Red Hat provides support services for the entirely open-source Enterprise Linux and OpenShift. In Gracely’s opinion, open-source solutions are the only way to go for two reasons.
The first is cost. Implementing and maintaining open-source software generally costs less than paying a vendor.
The second is use cases. For many enterprises, use cases at the edge are still being determined. For example, the contactless shopping and remote work brought on by the coronavirus pandemic drove companies to bring applications and their data closer to end users — that shift would have been impossible to predict even a year ago.
Unexpected use cases can throw a wrench in proprietary software. Production cycles are longer, and redeployments more challenging. Open source, on the other hand, prioritizes open, flexible ecosystems in which components “play nicely together” and developers rarely run into immovable technical roadblocks, Gracely said.
“If I choose something that’s proprietary, I’m pretty much going to lock myself into those four or five or six initial use cases,” he added. “I’m almost guaranteed that those things I didn’t know were going to happen — but eventually almost always happen — just aren’t going to work.”
“We can’t ask these organizations to be nimble in the way they deliver and let people consume things if we’re constantly restricting them and pushing them in a proprietary direction.”
NetApp, meanwhile, is an original equipment manufacturer, so its partnership with Rancher will serve as a “bridge” that connects enterprises with the open-source, cloud-native Kubernetes, Buggle said. For big companies attempting to go cloud native, an understanding of the open-source ecosystem and its pre-vetted solutions is a massive advantage.
“There’s all sorts of innovative technology and tools available to accelerate application development and digital transformation,” he said. “It’s just a reality that [enterprises] are not going to be in a position to test and validate and lock down and secure every single tool out there.”
However, open-source solutions aren’t for everyone, according to Buggle.
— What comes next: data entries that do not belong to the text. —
-- ==== Sys2Proof/Certificates/Slice0/Obligations.lean ====
section
/-! DEFINITION. The statements for the provers, from the manual's numbered rules: what each command does and leaves, and the laws that every step keeps. -/

open Sys2Proof Sys2Proof.Machine

/-! ### The queue of commands, and the taking of cells (Chapter 10) -/

/-- The command at the front of the queue is carried out with the queue's rest; on an empty queue the block idles (the model's choice, log 20). -/
def Obligations.StepTakesTheFrontCommand : Prop :=
  (∀ c rest s, s.pending = c :: rest → step s = exec c (s.setPending rest)) ∧
  (∀ s, s.pending = [] → step s = .next s)

/-- R176: a command or event never stops the part. Every row answers a next state, and carries out its effect on everything but the queue of waiting commands. -/
def Obligations.EveryCommandAnswersANextState : Prop :=
  ∀ c s, ∃ t, exec c s = .next t ∧ t.pending = s.pending

/-- R175, R15, R176: a cell for another unit, and a cell that is no command, change nothing; a command whose code no rule gives is answered NOENT and changes nothing else. A complete cell that waits to be taken has the effect of the row that its words spell (Tables 1.8 and 1.10), and leaves the assembly. R179: a QUERY cell whose kind is above 6, which no row of the table names (log 25), is refused with BADARG. -/
def Obligations.CellsAreCarriedOutOrIgnored : Prop :=
  (∀ c h code s, c.command? = some (h, code) → h.addr ≠ 15 → h.addr ≠ s.ch.unitAddr → exec c s = .next s) ∧
  (∀ h code s, exec (.foreignCell h code) s = .next s) ∧
  (∀ kind h s, exec (.nonCommandCell kind h) s = .next s) ∧
  (∀ h code s, commandCodes.contains code = false → Addressed h s →
    exec (.unknownCommand h code) s = .next (refusedBy h code .noent s)) ∧
  (∀ h code s, commandCodes.contains code = false → h.addr = 15 → s.period.started = true →
    exec (.unknownCommand h code) s = .next (s.setFree (s.free + 1))) ∧
  (∀ ws i s t, s.ch.complete = some ws → decodeCell ws = .command i → exec i s = .next t →
    takeCell s = t.setCh { t.ch with complete := none, capture := if t.ch.words = [] then none else t.ch.capture }) ∧
  (∀ h x kind y0 y1 y2 rest s t, 6 < kind.toNat → Addressed h s →
    s.ch.complete = some (packWord (h.addr ++ (1 : BitVec 4)) h.tag 0xA1 x :: packWord kind y0 y1 y2 :: rest) →
    t = refusedBy h 0xA1 .badarg s →
    takeCell s = t.setCh { t.ch with complete := none, capture := if t.ch.words = [] then none else t.ch.capture })

/-- R175, R177: a broadcast command has the same effect as the same command addressed to the part, without a reply; an addressed one places exactly one reply at the tail of the reply queue, with its tag and code echoed. UNIT_RESET alone empties the queue first (R184). -/
def Obligations.AddressedCommandsGetOneReplyAndBroadcastsNone : Prop :=
  ∀ c h code s, c.command? = some (h, code) → h.addr = s.ch.unitAddr → h.addr ≠ 15 → s.period.started = true →
    ∃ t r, exec (c.toUnit 15) s = .next t ∧
      t.ch.replies = (if code = 0xA3 then [] else s.ch.replies) ∧
      r.tag = h.tag ∧ r.code = code ∧
      (s.ch.replies.length < 4 → exec c s = .next (t.setCh { t.ch with replies := t.ch.replies ++ [r] }))

/-- R176, R177: a refused command changes no state of the part apart from its reply, and its reply carries result fields with status BUSY alone. -/
def Obligations.RefusedCommandsChangeNothing : Prop :=
  ∀ c h code s t r, c.command? = some (h, code) → Addressed h s → exec c s = .next t →
    t.ch.replies = s.ch.replies ++ [r] → r.status ≠ .done →
    t = answered h code r.status r.result s s ∧ (r.status ≠ .busy → r.result = [])

/-! ### Laws that every step keeps -/

/-- R177, R178, R7, R16, R4, R5: the cell queues stay within 4 and 32, the link and discard counters within 65535, the run counts within 48 and 16. R116, log 32: the clip memory keeps its canonical form. Table 8.1, R136, R137, R142, R144, R146: the Station Clock stays in its ranges. -/
def Obligations.EveryStepKeepsTheStoresAndTheClockBounded : Prop :=
  (∀ s t, CellQueuesBounded s → step s = .next t → CellQueuesBounded t) ∧
  (∀ s t, LinkCountersBounded s → step s = .next t → LinkCountersBounded t) ∧
  (∀ s t, ClipMemoryCanonical s → step s = .next t → ClipMemoryCanonical t) ∧
  (∀ s t, ClockInRange s.stc → step s = .next t → ClockInRange t.stc)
Depending on company culture and industry, proprietary software may add security benefits that justify any drawbacks.
“I think it just depends on what culture you’re embracing within the company,” he said.
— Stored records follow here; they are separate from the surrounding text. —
theorem pastLatest_eq_false {r : Request}
    (starts : ∀ l, r.latestStart = some l → earlier l (now s).1 = false ∧ earlier l (lawTime s) = false) :
    pastLatest s r = false :=
  Bool.eq_false_iff.mpr fun past => by
    obtain ⟨l, hl, early⟩ := (pastLatest_iff ..).mp past
    obtain ⟨reads, law⟩ := starts l hl
    rw [reads, law] at early
    exact early.elim nofun nofun

/-- Where no zone is usable, the passes of a cause that makes one pass due leave the state and the work to do as the cause found them. -/
theorem NothingUsable.ownPasses {cause : State → State} {v : State} (hv : v = s.setWork { s.work with passesDue := 0 })
    (q : NothingUsable (cause v)) (one : (cause v).work = { v.work with passesDue := v.work.passesDue + 1 }) :
    ownPasses s cause = (cause v).setWork s.work := by
  unfold Machine.ownPasses
  rw [← hv, passBound, q.passes 256 (by rw [one, hv]; exact Nat.le_of_ble_eq_true rfl)]
  change (cause v).setWork { (cause v).work with passesDue := 0 + s.work.passesDue } = _
  rw [one, hv, Nat.zero_add]
  rfl

/-- Where no zone is usable, the pass of an admission leaves the record that it has taken, and the work to do. -/
theorem NothingUsable.schedulerAdmit {r : Request} {record : Nat → State → State} {k : Nat} {v : State}
    (hv : v = s.setWork { s.work with passesDue := 0 }) (q : NothingUsable s)
    (zones : zdiff r.requested (offZones s) ≠ 0)
    (starts : ∀ l, r.latestStart = some l → earlier l (now s).1 = false ∧ earlier l (lawTime s) = false)
    (room : s.zar.queue.length < 64) (lt : k < 96) (free : (request s k).state = .free)
    (least : ∀ j, j < k → (request s j).state ≠ .free) (usable : ∀ t, NothingUsable t → NothingUsable (record k t))
    (works : ∀ t, (record k t).work = t.work) : schedulerAdmit r record s =
      ((record k (Machine.admitRecord k (takenRequest r s) v)).setWork s.work, .admitted) := by
  have cleared : NothingUsable v := hv ▸ ⟨q.lines, q.engines⟩
  have passed := NothingUsable.ownPasses (cause := fun s' => record k (Machine.admitRecord k (takenRequest r s) s')) hv
    (usable _ (cleared.admitRecord k (takenRequest r s))) (by rw [works, work_admitRecord])
  rw [schedulerAdmit_of zones (pastLatest_eq_false starts) room (freeHandle?_eq_some lt free least)]
  exact congrArg (·, Admission.admitted) passed

/-! ### PERIODIC_SET (R169) -/

theorem exec_periodicSet (h : Header) (p : PeriodicFields) (s : State) :
    exec (.periodicSet h p) s = .next (takeCommand h 0x97 (periodicSet p) s) := rfl

theorem periodicBad_iff (p : PeriodicFields) : periodicBad p = true ↔
    p.template.toNat > 63 ∨ p.flags.toNat > 7 ∨ p.priority.toNat > 15 ∨ p.interval.toNat = 0 ∨ p.zones = 0 := by
  have none : p.interval = 0 ↔ p.interval.toNat = 0 := by rw [← BitVec.toNat_inj]; rfl
  simp only [periodicBad, Bool.or_eq_true, decide_eq_true_iff, beq_iff_eq, none, or_assoc]

section
variable {p : PeriodicFields}

theorem present_iff (p : PeriodicFields) : p.present = 0 ↔ p.present.toNat = 0 := byte_eq_iff p.present 0 (by decide)

theorem periodicSet_badarg (bad : p.index.toNat > 15 ∨ p.present.toNat > 1 ∨
    (p.present.toNat = 1 ∧ periodicBad p = true)) : periodicSet p s = refuse .badarg s := by
  unfold periodicSet
  dsimp only
  by_cases range : p.index.toNat > 15 ∨ p.present.toNat > 1
  · exact if_pos range
  · obtain ⟨present, fields⟩ := (bad.resolve_left fun b => range (.inl b)).resolve_left fun b => range (.inr b)
    rw [if_neg range, if_neg (by rw [present_iff]; omega)]
    exact if_pos fields

/-- PERIODIC_SET with present 1, past its range checks. -/
theorem periodicSet_present (lt : p.index.toNat ≤ 15) (present : p.present.toNat = 1) (good : periodicBad p = false) :
    periodicSet p s = match tget s.tex.templates p.template.toNat with
      | none => refuse .noent s
      | some t =>
        if t.callField then refuse .badarg s else
        ⟨.done, periodicResult p p.firstDue (tget s.csc.periodics p.index.toNat),
          duePlace (.periodic p.index.toNat) p.firstDue
            (s.setCsc { s.csc with
              periodics := tset s.csc.periodics p.index.toNat
                (periodicEntry p (tget s.csc.periodics p.index.toNat).previous) })⟩ := by
  unfold periodicSet
  dsimp only
  exact (if_neg (by omega)).trans ((if_neg (by rw [present_iff]; omega)).trans (if_neg (by rw [good]; nofun)))

theorem periodicSet_absent (lt : p.index.toNat ≤ 15) (absent : p.present.toNat = 0) : periodicSet p s =
    ⟨.done, periodicResult p (openValue 6 s) (tget s.csc.periodics p.index.toNat),
      dueDrop (.periodic p.index.toNat) (s.setCsc { s.csc with
        periodics := tset s.csc.periodics p.index.toNat { tget s.csc.periodics p.index.toNat with present := false } })⟩ := by
  unfold periodicSet
  dsimp only
  rw [if_neg (by omega), if_pos ((present_iff p).mpr absent)]

end

/-! ### The next due (R170) -/

/-- A due time moved on, seen from T: how far it is behind T, less what it is moved. -/
theorem timeDiff_moved {now due : Time} {n : Nat} (low : timeDiff now due - n ≤ 2147483648)
    (high : (n : Int) - timeDiff now due ≤ 2147483647) : timeDiff (due + BitVec.ofNat 32 n) now = n - timeDiff now due := by
  have shifted : due + BitVec.ofNat 32 n - now = BitVec.ofNat 32 n - (now - due) := by
    ring
  unfold timeDiff at low high ⊢
  rw [shifted, BitVec.toInt_sub, BitVec.toInt_ofNat', Int.bmod_sub_bmod]
  exact Int.bmod_eq_of_le (by omega) (by omega)

section
variable {now due : Time} {interval : Nat}

theorem timeDiff_swap (behind : 0 ≤ timeDiff now due) : -timeDiff due now = timeDiff now due := by
  have bound : timeDiff now due < 2147483648 := BitVec.toInt_lt
  have moved := timeDiff_moved (now := now) (due := due) (n := 0) (by omega) (by omega)
  rw [show due + BitVec.ofNat 32 0 = due from add_zero due] at moved
  omega

theorem nextDueTime_of (behind : 0 ≤ timeDiff now due) : nextDueTime now due interval =
    due + BitVec.ofNat 32 (((timeDiff now due).toNat / interval + 1) * interval) := by
  rw [nextDueTime, timeDiff_swap behind]

/-- The smallest multiple of the interval past the delay is past it by one interval at most. -/
theorem multiple_past {d interval : Nat} (pos : 1 ≤ interval) :
    d / interval * interval ≤ d ∧ d < (d / interval + 1) * interval ∧ (d / interval + 1) * interval ≤ d + interval := by
  have split := Nat.div_add_mod' d interval
  have rest := Nat.mod_lt d (show 0 < interval by omega)
  rw [Nat.add_mul, Nat.one_mul]
  omega

end

/-! ### The firing of a periodic entry (R170) -/

theorem skipPeriodic_spec {i : Nat} (s : State) : skipPeriodic i s = s.setCsc { s.csc with
    periodics := tset s.csc.periodics i { tget s.csc.periodics i with
      skips := min 65535 ((tget s.csc.periodics i).skips + 1) } } := rfl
At the end of the day, though, the overlap between open source and cloud native is too big to ignore, Sarale said. Siloes between different departments, developers, connected devices applications and data centers are the No. 1 obstacle to the next big digital transformation from centralized systems to hybrid, containerized ones. In Sarale’s view, open source has always been the key to making disparate systems connect.
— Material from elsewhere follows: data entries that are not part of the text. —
-- ==== Sys2Proof/Machine/Limb.lean ====
section
/-! DEFINITION. Limb chains (Table 3.8, R198 to R208); the chain loads and stores stand with the memory group. -/

namespace Sys2Proof.Machine

/-- Lanes of a segment (R198). -/
def Chain.len (b : Chain) : Nat := 2 ^ (b.seg.val + 1)

/-- The lanes of segment g. -/
def Chain.mask (b : Chain) (g : Nat) : Mask := BitVec.ofNat 32 ((2 ^ b.len - 1) * 2 ^ (b.len * g))

/-- The segments in ascending order. -/
def Chain.segs (b : Chain) : List Nat := List.range (32 / b.len)

/-- A register lies in the bound range. -/
def Chain.has (b : Chain) (r : Fin 64) : Bool := b.first.val ≤ r.val && r.val < b.first.val + b.count

/-- The lane of limb i of segment g. -/
def Chain.lane (b : Chain) (g i : Nat) : Lane := ⟨(b.len * g + i) % 32, Nat.mod_lt _ (by decide)⟩

/-- A participating segment of a bound chain. -/
structure Seg where
  b : Chain
  g : Nat

namespace Site

/-- The integer that a register holds in a segment (R198). -/
def segVal (x : Site) (s : Seg) (r : Fin 64) : Nat :=
  (List.range s.b.len).foldl (fun n i => n + (x.v.r.vAt r (s.b.lane s.g i)).toNat * 2 ^ (32 * i)) 0

/-- The limb that an integer has in a lane of its segment. -/
def limbAt (s : Seg) (n : Nat) (l : Lane) : Word := BitVec.ofNat 32 (n / 2 ^ (32 * (l.val - s.b.len * s.g)))

/-- The flag of the top lane under `.ci`, else 0 (R203). -/
def carryIn (x : Site) (s : Seg) (ci : Bool) : Nat :=
  if ci && x.v.r.carry.getLsbD (s.b.len * s.g + s.b.len - 1) then 1 else 0

/-- The checks of R202, for an instruction whose chain operands are `regs`, of which `srcs` are read, and whose other
operands' tags are `tagsOk`; whole segments that a resumption skips take no part (R210). -/
def chainOp (x : Site) (regs srcs : List (Fin 64)) (tagsOk : Bool) (f : Chain → List Seg → Act) : Act :=
  match x.w.chain with
  | none => .fault x.d (.warpWide Code.limbUnbound x.p)
  | some b =>
    let live := b.segs.filter fun g => x.w.skip &&& b.mask g == 0 && x.p &&& b.mask g != 0
    if live.isEmpty then .done x.d
    else if !regs.all b.has then .fault x.d (.warpWide Code.limbUnbound x.p)
    else
      let split := live.filter fun g => x.p &&& b.mask g != b.mask g
      if !split.isEmpty then
        .fault x.d (.warpWide Code.limbDiverge (split.foldl (fun m g => m ||| b.mask g) 0))
      else if !(srcs.all fun r => x.v.r.vTag r == .limb) || !tagsOk then x.format
      else f b (live.map fun g => ⟨b, g⟩)

/-- Writes integers to a chain register in its participating segments, with the tag LIMB (R202). -/
def setChain (w : Warp) (d : Fin 64) (rs : List (Seg × Nat)) : Warp :=
  let p : Mask := rs.foldl (fun m r => m ||| r.1.b.mask r.1.g) 0
  let w := w.setV d p (fun l => match rs.find? fun r => (r.1.b.mask r.1.g).getLsbD l.val with
    | some r => limbAt r.1 r.2 l
    | none => 0) .limb
  { w with vt := w.vt.set d.val .limb }

/-- Writes the carry flags of segments; bit i of a number is the flag of limb i. -/
def setFlags (w : Warp) (rs : List (Seg × Nat)) : Warp :=
  { w with carry := rs.foldl (fun c r =>
      (c &&& ~~~(r.1.b.mask r.1.g)) ||| (BitVec.ofNat 32 (r.2 * 2 ^ (r.1.b.len * r.1.g)) &&& r.1.b.mask r.1.g)) w.carry }

/-- An instruction that writes each segment's integer and flags (R204 to R206). -/
def chainWrite (x : Site) (d : Fin 64) (rs : List (Seg × Nat × Nat)) : Act :=
  .done (x.put (setFlags (setChain x.w d (rs.map fun r => (r.1, r.2.1))) (rs.map fun r => (r.1, r.2.2))))

end Site

/-! ### Binding -/

/-- BIND (R200). -/
def execBind (c : Ctl) (seg : Fin 5) (first : Fin 64) (count : BitVec 7) (s : State) :
    Host.Outcome State Fault Refusal :=
  issue (.bind c seg first count) c 0 (fun x =>
    if x.p ≠ Mask.all then .fault x.d (.warpWide Code.limbDiverge x.p)
    else
      let b : Chain := { seg := seg, first := first, count := count.toNat }
      .done (x.put { x.w with
        chain := some b, carry := 0
        vt := Vector.ofFn fun r =>
          if b.has r then .limb
          else if x.w.chain.any fun o => o.has r then .i32
          else x.w.vTag r })) s

/-- UNBIND (R201). -/
def execUnbind (c : Ctl) (first : Fin 64) (count : BitVec 7) (s : State) : Host.Outcome State Fault Refusal :=
  issue (.unbind c first count) c 0 (fun x =>
    if x.p ≠ Mask.all then .fault x.d (.warpWide Code.limbDiverge x.p)
    else match x.w.chain with
      | none => .fault x.d (.warpWide Code.limbUnbound x.p)
      | some b =>
        if b.first ≠ first ∨ b.count ≠ count.toNat then .fault x.d (.warpWide Code.limbUnbound x.p)
        else .done (x.put { x.w with
          chain := none, vt := Vector.ofFn fun r => if b.has r then .i32 else x.w.vTag r })) s

/-! ### Arithmetic (R204 to R206) -/

/-- The carry flags of a + b + k over n limbs: bit i is the carry out of limb i. -/
def addFlags (n a b k : Nat) : Nat :=
  ofBits n fun i => 2 ^ (32 * (i + 1)) ≤ a % 2 ^ (32 * (i + 1)) + b % 2 ^ (32 * (i + 1)) + k

/-- The borrow flags of a − b − k. -/
def subFlags (n a b k : Nat) : Nat :=
  ofBits n fun i => a % 2 ^ (32 * (i + 1)) < b % 2 ^ (32 * (i + 1)) + k

/-- CHADD (R204). -/
def execChadd (c : Ctl) (d a b : Fin 64) (ci : Bool) (s : State) : Host.Outcome State Fault Refusal :=
  issue (.chadd c d a b ci) c 0 (fun x =>
    x.chainOp [d, a, b] [a, b] true fun ch gs => x.chainWrite d (gs.map fun g =>
      let k := x.carryIn g ci
      (g, (x.segVal g a + x.segVal g b + k) % 2 ^ (32 * ch.len),
        addFlags ch.len (x.segVal g a) (x.segVal g b) k))) s

/-- CHSUB (R204). -/
def execChsub (c : Ctl) (d a b : Fin 64) (ci : Bool) (s : State) : Host.Outcome State Fault Refusal :=
  issue (.chsub c d a b ci) c 0 (fun x =>
    x.chainOp [d, a, b] [a, b] true fun ch gs => x.chainWrite d (gs.map fun g =>
      let k := x.carryIn g ci
      (g, wrapN (32 * ch.len) ((x.segVal g a : Int) - x.segVal g b - k),
        subFlags ch.len (x.segVal g a) (x.segVal g b) k))) s

/-- CHNEG (R204). -/
def execChneg (c : Ctl) (d a : Fin 64) (s : State) : Host.Outcome State Fault Refusal :=
  issue (.chneg c d a) c 0 (fun x =>
    x.chainOp [d, a] [a] true fun ch gs => x.chainWrite d (gs.map fun g =>
      (g, wrapN (32 * ch.len) (-(x.segVal g a : Int)), subFlags ch.len 0 (x.segVal g a) 0))) s

/-- CHMAD (R205): the carry out of limb i is the high part of the product and sum over the limbs below i + 1. -/
def execChmad (c : Ctl) (d a : Fin 64) (b : Opnd) (e : Fin 64) (imm : Word) (ci : Bool) (s : State) :
    Host.Outcome State Fault Refusal :=
  issue (.chmad c d a b e imm ci) c imm (fun x =>
    x.chainOp [d, a, e] [a, e] (x.v.isInt false b) fun ch gs =>
      let m := (x.v.uniform b).toNat
      let carry (g : Seg) (i : Nat) : Nat :=
        (x.segVal g a % 2 ^ (32 * (i + 1)) * m + x.segVal g e % 2 ^ (32 * (i + 1)) + x.carryIn g ci) / 2 ^ (32 * (i + 1))
      let large := gs.filter fun g => 1 < carry g (ch.len - 1)
      if !large.isEmpty then
        .fault x.d (.warpWide Code.limbOvf (large.foldl (fun m g => m ||| ch.mask g.g) 0))
      else x.chainWrite d (gs.map fun g =>
        (g, (x.segVal g a * m + x.segVal g e + x.carryIn g ci) % 2 ^ (32 * ch.len),
          ofBits ch.len fun i => carry g i != 0))) s

/-- CHSHL (R206). -/
def execChshl (c : Ctl) (d a : Fin 64) (b : Opnd) (imm : Word) (s : State) : Host.Outcome State Fault Refusal :=
  issue (.chshl c d a b imm) c imm (fun x =>
    x.chainOp [d, a] [a] (x.v.isInt false b) fun ch gs =>
      let n := min (x.v.uniform b).toNat (32 * ch.len)
      x.chainWrite d (gs.map fun g =>
        let v := x.segVal g a * 2 ^ n
        (g, v % 2 ^ (32 * ch.len), if 2 ^ (32 * ch.len) ≤ v then 2 ^ (ch.len - 1) else 0))) s

/-- CHSHR (R206). -/
def execChshr (c : Ctl) (d a : Fin 64) (b : Opnd) (imm : Word) (arith : Bool) (s : State) :
    Host.Outcome State Fault Refusal :=
  issue (.chshr c d a b imm arith) c imm (fun x =>
    x.chainOp [d, a] [a] (x.v.isInt false b) fun ch gs =>
      let w := 32 * ch.len
      let n := min (x.v.uniform b).toNat w
      x.chainWrite d (gs.map fun g =>
        let v := x.segVal g a
        (g, if arith then sarBits w v n else v / 2 ^ n, if v % 2 ^ n = 0 then 0 else 1))) s

/-- CHCMP (R207). -/
def execChcmp (c : Ctl) (pd : Fin 8) (a b : Fin 64) (cmp : Cmp) (s : State) : Host.Outcome State Fault Refusal :=
  issue (.chcmp c pd a b cmp) c 0 (fun x =>
    x.chainOp [a, b] [a, b] true fun ch gs =>
      let p : Mask := gs.foldl (fun m g => m ||| ch.mask g.g) 0
      let on : Mask := gs.foldl (fun m g =>
        if cmpInt cmp (x.segVal g a) (x.segVal g b) then m ||| ch.mask g.g else m) 0
      .done (x.put (x.w.setPred pd p on))) s

/-- CHMVC (R208). -/
def execChmvc (c : Ctl) (d : Dst) (carryIn : Bool) (s : State) : Host.Outcome State Fault Refusal :=
  issue (.chmvc c d carryIn) c 0 (fun x =>
    x.chainOp [] [] true fun ch gs =>
      let p : Mask := gs.foldl (fun m g => m ||| ch.mask g.g) 0
      let top (l : Lane) : Nat := l.val / ch.len * ch.len + ch.len - 1
      .done (x.put (x.w.setDst d 0 p (fun l =>
        let src := if carryIn && l.val % ch.len != 0 then l.val - 1 else top l
        if x.v.r.carry.getLsbD src then 1 else 0) .i32))) s

end Sys2Proof.Machine
end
“We can’t ask these organizations to be nimble in the way they deliver and let people consume things if we’re constantly restricting them and pushing them in a proprietary direction,” he said.
‘One Size Doesn’t Fit All’
No matter how ready enterprises are for the shift to the edge and the adoption of containerized software, the trend’s direction is clear.
Forrester predicted that containerized, distributed software will “herald a new era” in the next five years, in which large enterprises can compete better with cloud-native startups. Sixty-three percent of respondents to Red Hat’s State of Enterprise Open Source survey indicated that they’ve deployed a hybrid cloud infrastructure, while more than half of those that haven’t plan to in the next two years. And Gartner estimated that, by the end of this year, 20 percent of business-critical apps will run on HCIs.
Meanwhile, IDC’s Worldwide Edge Spending Guide projected that software for the edge will make up 21 percent of spending in the $250 billion edge-computing market by 2024.
With sprawling organizations and complicated IT, enterprises have plenty of hurdles to leap in their journey to cloud native. Luckily, there’s more than one path to get there.
“We really need to be able to provide that bridge for large enterprises,” Sarale said. “One size doesn’t fit all.”